### INSTRUCTIONS FOR THE TASK
Copy out all lines in the data below containing the string "slotWrites".

[Collected data]

-- Opening Marker --

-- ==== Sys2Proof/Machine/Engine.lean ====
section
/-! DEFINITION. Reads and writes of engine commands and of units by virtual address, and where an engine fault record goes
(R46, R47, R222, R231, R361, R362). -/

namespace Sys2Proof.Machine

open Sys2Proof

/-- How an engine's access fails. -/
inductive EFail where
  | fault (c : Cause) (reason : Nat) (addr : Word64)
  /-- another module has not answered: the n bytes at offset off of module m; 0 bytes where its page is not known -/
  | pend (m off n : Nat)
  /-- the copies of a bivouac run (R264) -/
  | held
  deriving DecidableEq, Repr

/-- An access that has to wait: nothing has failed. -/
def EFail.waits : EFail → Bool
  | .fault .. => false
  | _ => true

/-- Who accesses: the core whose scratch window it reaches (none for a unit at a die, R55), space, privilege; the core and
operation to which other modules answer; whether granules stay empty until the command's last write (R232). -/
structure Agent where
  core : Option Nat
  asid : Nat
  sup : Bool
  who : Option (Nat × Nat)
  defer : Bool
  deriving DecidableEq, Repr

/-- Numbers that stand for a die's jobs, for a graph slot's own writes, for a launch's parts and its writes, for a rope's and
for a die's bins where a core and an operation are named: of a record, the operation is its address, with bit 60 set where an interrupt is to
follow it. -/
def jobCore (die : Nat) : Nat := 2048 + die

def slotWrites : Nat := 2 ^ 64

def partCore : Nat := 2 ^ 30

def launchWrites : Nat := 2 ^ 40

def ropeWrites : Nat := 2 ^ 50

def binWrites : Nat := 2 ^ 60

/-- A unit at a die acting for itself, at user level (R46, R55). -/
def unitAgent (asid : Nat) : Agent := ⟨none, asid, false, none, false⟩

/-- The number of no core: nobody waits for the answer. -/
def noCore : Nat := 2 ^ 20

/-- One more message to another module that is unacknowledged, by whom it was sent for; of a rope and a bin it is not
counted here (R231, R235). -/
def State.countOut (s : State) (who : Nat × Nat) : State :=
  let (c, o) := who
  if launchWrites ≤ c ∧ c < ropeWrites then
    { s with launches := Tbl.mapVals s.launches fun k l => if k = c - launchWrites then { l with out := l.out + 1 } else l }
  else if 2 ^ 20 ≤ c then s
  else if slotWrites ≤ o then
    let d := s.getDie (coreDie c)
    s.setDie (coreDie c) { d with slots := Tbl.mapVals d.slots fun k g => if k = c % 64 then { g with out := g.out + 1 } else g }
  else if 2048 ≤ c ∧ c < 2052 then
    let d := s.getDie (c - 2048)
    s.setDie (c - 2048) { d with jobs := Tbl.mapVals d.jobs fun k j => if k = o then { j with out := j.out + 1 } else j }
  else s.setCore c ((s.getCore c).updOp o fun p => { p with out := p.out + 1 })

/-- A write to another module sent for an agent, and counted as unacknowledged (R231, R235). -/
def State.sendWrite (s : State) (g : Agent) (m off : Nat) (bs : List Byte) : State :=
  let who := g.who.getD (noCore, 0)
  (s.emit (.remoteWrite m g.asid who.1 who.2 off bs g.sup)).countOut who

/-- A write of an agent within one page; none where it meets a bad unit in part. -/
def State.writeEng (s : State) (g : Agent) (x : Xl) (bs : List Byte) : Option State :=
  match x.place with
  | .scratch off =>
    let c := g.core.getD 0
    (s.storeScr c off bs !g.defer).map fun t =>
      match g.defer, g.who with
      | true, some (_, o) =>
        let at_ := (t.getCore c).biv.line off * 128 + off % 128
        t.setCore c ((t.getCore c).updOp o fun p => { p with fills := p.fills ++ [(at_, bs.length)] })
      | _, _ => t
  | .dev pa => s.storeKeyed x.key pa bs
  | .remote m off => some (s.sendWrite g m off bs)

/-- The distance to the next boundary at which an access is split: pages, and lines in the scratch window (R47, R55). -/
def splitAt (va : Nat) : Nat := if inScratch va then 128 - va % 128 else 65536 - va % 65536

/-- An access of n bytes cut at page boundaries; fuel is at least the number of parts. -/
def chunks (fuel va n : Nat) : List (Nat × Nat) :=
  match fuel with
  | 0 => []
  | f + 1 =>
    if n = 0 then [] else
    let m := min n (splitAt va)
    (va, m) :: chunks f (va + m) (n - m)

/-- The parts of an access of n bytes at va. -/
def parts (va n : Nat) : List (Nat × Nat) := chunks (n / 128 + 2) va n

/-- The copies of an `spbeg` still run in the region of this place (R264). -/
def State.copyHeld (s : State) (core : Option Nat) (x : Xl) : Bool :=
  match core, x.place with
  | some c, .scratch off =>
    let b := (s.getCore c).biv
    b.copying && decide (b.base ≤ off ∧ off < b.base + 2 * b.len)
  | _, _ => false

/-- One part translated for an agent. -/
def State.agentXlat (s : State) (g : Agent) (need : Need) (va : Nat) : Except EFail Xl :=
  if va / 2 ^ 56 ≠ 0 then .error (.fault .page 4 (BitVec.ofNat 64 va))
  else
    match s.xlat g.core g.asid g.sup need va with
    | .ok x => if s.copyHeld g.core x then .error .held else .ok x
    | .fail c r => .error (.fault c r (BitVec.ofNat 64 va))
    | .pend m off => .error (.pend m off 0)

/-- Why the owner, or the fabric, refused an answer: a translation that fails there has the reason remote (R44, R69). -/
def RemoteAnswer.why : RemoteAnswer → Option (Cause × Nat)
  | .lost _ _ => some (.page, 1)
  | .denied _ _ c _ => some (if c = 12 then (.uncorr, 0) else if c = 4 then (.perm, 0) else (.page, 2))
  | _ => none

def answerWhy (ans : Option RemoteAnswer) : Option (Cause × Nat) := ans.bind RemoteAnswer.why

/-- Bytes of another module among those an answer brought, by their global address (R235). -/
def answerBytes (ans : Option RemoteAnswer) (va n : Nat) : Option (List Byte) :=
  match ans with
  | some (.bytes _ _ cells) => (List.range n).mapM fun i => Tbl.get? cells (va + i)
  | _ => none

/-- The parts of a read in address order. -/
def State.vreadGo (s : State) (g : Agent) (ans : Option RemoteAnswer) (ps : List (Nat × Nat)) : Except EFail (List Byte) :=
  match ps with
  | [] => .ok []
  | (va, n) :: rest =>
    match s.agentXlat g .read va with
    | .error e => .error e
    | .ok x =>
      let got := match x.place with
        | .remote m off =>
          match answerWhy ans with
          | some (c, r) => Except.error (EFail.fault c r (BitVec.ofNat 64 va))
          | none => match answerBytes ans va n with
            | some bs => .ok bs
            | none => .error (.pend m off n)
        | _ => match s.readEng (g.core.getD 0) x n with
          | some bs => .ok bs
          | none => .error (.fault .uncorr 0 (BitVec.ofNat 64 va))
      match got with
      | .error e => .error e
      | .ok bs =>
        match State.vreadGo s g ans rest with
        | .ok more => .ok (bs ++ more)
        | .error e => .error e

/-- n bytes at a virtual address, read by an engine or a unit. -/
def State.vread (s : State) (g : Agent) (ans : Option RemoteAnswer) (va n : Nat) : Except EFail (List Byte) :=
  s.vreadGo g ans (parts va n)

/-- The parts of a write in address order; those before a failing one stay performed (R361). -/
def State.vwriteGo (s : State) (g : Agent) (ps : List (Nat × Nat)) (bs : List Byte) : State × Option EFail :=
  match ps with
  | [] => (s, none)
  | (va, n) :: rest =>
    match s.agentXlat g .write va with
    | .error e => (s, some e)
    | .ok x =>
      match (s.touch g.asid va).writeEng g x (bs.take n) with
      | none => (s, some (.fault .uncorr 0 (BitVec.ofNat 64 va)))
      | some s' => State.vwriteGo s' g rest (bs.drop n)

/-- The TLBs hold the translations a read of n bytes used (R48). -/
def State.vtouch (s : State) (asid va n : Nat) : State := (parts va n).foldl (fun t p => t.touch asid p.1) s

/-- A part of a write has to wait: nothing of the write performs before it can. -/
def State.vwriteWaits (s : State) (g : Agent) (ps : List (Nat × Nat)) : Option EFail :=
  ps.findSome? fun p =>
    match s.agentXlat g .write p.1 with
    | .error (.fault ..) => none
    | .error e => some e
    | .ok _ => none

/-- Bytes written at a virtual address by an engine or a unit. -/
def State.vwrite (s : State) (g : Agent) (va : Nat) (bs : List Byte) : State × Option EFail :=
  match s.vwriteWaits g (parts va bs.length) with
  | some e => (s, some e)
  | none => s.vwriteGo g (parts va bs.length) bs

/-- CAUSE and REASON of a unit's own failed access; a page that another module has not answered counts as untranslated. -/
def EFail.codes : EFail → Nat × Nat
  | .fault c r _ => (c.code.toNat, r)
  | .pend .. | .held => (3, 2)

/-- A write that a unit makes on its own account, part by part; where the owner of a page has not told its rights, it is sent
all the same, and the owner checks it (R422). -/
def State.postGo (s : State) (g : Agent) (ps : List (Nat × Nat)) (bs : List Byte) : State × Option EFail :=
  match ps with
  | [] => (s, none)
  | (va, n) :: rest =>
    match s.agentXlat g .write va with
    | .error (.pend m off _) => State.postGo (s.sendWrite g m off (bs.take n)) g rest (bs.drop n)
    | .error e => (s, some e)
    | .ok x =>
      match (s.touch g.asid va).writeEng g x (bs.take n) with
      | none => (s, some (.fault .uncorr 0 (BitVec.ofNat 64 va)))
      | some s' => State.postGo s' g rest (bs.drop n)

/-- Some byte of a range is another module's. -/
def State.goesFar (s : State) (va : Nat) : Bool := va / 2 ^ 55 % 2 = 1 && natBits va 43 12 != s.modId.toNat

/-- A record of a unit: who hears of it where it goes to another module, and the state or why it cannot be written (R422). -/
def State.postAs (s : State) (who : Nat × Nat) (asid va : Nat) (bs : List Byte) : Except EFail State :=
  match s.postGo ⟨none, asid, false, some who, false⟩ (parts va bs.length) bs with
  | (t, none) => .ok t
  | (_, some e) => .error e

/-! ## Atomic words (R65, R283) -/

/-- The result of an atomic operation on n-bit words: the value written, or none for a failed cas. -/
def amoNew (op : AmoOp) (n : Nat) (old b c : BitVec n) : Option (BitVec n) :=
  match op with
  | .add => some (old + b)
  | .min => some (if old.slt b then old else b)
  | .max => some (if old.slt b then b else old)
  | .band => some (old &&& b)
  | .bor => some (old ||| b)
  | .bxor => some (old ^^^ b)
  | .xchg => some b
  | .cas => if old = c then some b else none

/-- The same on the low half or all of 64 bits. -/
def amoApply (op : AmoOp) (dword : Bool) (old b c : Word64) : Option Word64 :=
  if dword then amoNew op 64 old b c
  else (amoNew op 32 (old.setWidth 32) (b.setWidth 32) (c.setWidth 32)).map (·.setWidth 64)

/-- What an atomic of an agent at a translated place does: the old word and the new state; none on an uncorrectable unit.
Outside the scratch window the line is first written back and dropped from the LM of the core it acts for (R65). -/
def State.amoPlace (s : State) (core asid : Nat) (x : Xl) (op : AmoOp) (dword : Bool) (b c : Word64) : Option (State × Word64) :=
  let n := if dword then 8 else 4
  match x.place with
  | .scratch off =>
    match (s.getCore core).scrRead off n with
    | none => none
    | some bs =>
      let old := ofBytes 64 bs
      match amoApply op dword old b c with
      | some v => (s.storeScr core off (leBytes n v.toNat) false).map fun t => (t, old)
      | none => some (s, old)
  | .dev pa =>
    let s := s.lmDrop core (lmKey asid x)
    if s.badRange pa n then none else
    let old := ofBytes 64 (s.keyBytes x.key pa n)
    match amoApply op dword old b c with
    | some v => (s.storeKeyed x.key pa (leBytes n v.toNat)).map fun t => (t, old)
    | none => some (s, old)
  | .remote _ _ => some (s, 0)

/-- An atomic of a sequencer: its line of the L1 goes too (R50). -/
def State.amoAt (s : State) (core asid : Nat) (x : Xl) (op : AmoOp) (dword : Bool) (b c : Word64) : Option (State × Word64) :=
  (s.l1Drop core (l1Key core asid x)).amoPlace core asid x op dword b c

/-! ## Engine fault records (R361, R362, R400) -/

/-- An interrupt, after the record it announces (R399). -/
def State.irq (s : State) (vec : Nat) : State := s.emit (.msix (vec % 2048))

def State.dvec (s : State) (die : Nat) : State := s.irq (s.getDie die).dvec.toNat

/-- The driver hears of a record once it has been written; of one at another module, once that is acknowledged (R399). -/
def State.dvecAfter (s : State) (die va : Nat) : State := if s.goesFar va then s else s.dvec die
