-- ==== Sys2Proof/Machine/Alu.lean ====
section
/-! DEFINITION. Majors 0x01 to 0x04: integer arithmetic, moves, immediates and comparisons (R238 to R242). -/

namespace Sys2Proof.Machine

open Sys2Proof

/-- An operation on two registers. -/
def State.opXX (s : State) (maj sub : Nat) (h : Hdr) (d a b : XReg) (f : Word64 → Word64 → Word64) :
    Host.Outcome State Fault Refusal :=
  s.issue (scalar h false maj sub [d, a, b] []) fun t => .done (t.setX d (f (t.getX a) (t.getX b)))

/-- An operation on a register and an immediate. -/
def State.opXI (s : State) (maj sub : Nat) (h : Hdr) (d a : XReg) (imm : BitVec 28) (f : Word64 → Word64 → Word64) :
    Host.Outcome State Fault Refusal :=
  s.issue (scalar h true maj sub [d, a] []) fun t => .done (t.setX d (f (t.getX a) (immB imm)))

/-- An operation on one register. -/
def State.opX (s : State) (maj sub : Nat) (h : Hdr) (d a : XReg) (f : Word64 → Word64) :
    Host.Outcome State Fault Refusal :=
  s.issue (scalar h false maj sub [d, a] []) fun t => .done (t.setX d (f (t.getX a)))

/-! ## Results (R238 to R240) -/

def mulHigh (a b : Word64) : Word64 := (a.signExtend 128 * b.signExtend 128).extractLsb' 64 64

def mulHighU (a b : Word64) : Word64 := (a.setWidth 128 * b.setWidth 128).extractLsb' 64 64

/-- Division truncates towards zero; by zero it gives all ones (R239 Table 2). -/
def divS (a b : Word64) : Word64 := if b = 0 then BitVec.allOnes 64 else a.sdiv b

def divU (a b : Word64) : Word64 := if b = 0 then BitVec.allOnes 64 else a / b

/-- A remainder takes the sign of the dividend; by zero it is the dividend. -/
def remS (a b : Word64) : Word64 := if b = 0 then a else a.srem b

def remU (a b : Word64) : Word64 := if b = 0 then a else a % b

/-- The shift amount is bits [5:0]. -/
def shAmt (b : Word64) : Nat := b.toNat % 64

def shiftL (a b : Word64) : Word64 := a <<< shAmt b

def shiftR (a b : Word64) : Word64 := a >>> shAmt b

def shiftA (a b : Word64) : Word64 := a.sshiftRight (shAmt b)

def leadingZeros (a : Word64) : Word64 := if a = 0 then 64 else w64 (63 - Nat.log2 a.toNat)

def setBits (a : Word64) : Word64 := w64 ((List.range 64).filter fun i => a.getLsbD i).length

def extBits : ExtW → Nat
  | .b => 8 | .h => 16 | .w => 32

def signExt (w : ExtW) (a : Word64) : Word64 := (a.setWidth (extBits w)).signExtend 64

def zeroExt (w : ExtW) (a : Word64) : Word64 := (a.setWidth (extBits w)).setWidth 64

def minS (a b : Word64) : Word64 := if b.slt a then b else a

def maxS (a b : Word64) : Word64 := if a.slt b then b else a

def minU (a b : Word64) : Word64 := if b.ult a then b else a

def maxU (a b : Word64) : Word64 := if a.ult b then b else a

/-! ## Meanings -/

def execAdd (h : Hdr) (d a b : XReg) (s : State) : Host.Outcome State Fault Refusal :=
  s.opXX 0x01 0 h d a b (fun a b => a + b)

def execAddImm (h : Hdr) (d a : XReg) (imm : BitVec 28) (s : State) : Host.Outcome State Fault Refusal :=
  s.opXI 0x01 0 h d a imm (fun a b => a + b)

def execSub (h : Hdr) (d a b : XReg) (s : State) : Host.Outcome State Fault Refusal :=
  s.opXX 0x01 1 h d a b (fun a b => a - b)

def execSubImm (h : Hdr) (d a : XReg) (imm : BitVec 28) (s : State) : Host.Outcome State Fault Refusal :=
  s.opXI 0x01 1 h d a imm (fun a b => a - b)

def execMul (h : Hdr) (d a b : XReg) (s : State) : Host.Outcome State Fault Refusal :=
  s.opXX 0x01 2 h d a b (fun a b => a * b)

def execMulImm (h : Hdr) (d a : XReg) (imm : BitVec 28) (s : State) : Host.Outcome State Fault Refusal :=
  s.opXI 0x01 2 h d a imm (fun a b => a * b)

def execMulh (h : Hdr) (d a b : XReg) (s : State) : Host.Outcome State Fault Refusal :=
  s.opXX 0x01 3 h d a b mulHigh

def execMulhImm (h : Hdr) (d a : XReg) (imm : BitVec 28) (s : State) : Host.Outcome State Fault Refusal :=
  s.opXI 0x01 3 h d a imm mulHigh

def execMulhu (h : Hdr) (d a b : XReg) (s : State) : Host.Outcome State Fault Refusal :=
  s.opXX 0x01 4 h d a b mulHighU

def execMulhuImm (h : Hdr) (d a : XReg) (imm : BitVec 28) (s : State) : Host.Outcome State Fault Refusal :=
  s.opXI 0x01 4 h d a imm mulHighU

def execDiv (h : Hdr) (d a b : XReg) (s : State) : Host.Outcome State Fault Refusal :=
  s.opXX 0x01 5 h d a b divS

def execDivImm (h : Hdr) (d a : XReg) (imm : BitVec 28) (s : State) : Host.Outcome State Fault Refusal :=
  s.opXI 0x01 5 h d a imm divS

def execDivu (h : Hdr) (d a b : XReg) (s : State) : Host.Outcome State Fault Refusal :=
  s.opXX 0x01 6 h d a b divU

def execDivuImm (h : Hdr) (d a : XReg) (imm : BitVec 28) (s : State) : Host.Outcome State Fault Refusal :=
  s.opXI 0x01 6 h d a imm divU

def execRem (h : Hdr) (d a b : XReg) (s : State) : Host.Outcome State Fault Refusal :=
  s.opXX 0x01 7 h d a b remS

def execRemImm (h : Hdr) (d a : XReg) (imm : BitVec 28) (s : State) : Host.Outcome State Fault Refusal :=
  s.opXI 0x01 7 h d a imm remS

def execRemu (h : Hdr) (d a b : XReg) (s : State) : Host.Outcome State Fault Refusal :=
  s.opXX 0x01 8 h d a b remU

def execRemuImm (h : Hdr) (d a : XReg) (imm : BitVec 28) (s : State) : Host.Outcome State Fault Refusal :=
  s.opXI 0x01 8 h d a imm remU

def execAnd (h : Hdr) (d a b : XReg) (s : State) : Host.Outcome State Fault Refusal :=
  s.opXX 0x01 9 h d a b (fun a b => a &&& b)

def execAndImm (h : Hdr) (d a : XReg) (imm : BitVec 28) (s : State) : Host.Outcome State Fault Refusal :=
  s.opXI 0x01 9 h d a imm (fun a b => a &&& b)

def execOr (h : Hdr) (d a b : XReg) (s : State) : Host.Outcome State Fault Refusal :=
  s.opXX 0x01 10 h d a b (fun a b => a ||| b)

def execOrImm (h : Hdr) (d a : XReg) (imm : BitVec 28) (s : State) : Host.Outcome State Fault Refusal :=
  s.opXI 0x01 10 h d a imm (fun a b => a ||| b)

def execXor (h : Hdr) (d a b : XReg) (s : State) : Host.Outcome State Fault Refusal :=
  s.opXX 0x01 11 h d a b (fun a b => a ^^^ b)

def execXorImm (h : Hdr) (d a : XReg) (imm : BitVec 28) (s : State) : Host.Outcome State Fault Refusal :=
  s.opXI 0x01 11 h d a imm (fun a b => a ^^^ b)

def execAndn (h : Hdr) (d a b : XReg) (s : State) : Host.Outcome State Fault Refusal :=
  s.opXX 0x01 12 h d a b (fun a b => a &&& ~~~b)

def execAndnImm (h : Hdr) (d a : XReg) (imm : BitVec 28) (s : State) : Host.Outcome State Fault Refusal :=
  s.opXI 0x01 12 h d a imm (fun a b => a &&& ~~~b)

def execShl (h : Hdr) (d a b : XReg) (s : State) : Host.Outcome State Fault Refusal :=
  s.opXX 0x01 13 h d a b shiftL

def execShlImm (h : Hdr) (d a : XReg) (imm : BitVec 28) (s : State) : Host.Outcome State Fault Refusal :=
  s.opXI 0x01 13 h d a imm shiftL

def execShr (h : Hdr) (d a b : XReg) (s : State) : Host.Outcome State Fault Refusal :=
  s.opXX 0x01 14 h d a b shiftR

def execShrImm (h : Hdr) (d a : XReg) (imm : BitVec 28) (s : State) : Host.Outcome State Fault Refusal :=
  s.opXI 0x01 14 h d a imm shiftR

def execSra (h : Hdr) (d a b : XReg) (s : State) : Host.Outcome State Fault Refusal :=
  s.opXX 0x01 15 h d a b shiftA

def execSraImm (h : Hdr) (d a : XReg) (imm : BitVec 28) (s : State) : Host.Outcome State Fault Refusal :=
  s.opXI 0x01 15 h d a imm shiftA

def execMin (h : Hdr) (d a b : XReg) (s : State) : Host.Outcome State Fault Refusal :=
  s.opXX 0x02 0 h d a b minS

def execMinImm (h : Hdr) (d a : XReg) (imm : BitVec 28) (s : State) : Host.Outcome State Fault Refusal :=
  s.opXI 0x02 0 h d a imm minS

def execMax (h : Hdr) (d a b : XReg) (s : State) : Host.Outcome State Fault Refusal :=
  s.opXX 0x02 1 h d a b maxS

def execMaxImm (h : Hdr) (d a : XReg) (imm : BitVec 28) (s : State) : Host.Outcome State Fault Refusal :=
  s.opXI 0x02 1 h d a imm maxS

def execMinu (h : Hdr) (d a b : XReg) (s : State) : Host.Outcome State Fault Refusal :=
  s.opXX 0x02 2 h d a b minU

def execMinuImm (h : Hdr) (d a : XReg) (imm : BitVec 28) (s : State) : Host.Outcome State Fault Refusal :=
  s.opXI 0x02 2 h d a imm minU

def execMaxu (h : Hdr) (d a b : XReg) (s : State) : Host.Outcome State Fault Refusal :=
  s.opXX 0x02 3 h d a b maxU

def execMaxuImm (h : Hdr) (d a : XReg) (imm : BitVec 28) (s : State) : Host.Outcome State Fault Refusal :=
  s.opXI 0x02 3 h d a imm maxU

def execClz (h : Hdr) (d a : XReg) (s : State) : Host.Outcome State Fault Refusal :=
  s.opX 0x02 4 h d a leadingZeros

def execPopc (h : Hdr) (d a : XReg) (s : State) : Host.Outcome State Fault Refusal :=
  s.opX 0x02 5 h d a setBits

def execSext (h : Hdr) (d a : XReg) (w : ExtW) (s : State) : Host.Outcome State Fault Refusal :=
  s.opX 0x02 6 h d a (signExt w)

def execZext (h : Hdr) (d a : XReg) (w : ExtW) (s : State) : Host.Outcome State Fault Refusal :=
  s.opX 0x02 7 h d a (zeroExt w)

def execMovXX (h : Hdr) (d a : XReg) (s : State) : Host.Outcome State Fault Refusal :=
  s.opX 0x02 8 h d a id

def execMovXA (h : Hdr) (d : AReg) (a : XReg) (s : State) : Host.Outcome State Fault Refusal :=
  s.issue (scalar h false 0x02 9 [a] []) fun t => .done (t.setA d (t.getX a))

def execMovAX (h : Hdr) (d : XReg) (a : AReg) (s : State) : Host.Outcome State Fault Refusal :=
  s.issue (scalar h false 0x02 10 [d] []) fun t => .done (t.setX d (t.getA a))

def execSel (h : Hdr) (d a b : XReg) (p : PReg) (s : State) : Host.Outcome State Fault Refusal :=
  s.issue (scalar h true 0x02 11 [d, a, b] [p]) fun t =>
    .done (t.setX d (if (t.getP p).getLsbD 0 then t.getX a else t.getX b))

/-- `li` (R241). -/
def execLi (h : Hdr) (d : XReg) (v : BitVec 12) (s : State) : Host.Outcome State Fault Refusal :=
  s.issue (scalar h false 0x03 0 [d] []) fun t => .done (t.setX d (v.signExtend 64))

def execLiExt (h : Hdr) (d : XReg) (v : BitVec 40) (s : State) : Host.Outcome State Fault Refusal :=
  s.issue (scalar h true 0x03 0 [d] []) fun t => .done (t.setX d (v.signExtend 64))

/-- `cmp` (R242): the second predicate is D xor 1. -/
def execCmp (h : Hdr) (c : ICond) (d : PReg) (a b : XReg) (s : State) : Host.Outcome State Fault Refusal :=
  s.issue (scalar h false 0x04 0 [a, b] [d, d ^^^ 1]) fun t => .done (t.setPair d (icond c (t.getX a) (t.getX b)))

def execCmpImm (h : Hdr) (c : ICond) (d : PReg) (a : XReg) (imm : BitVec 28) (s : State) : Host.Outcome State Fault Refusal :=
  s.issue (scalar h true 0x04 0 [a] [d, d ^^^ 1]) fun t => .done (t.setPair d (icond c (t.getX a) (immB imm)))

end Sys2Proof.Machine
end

-- Closing Marker --

### TASK ANSWER
def slotWrites : Nat := 2 ^ 64
  else if slotWrites ≤ o then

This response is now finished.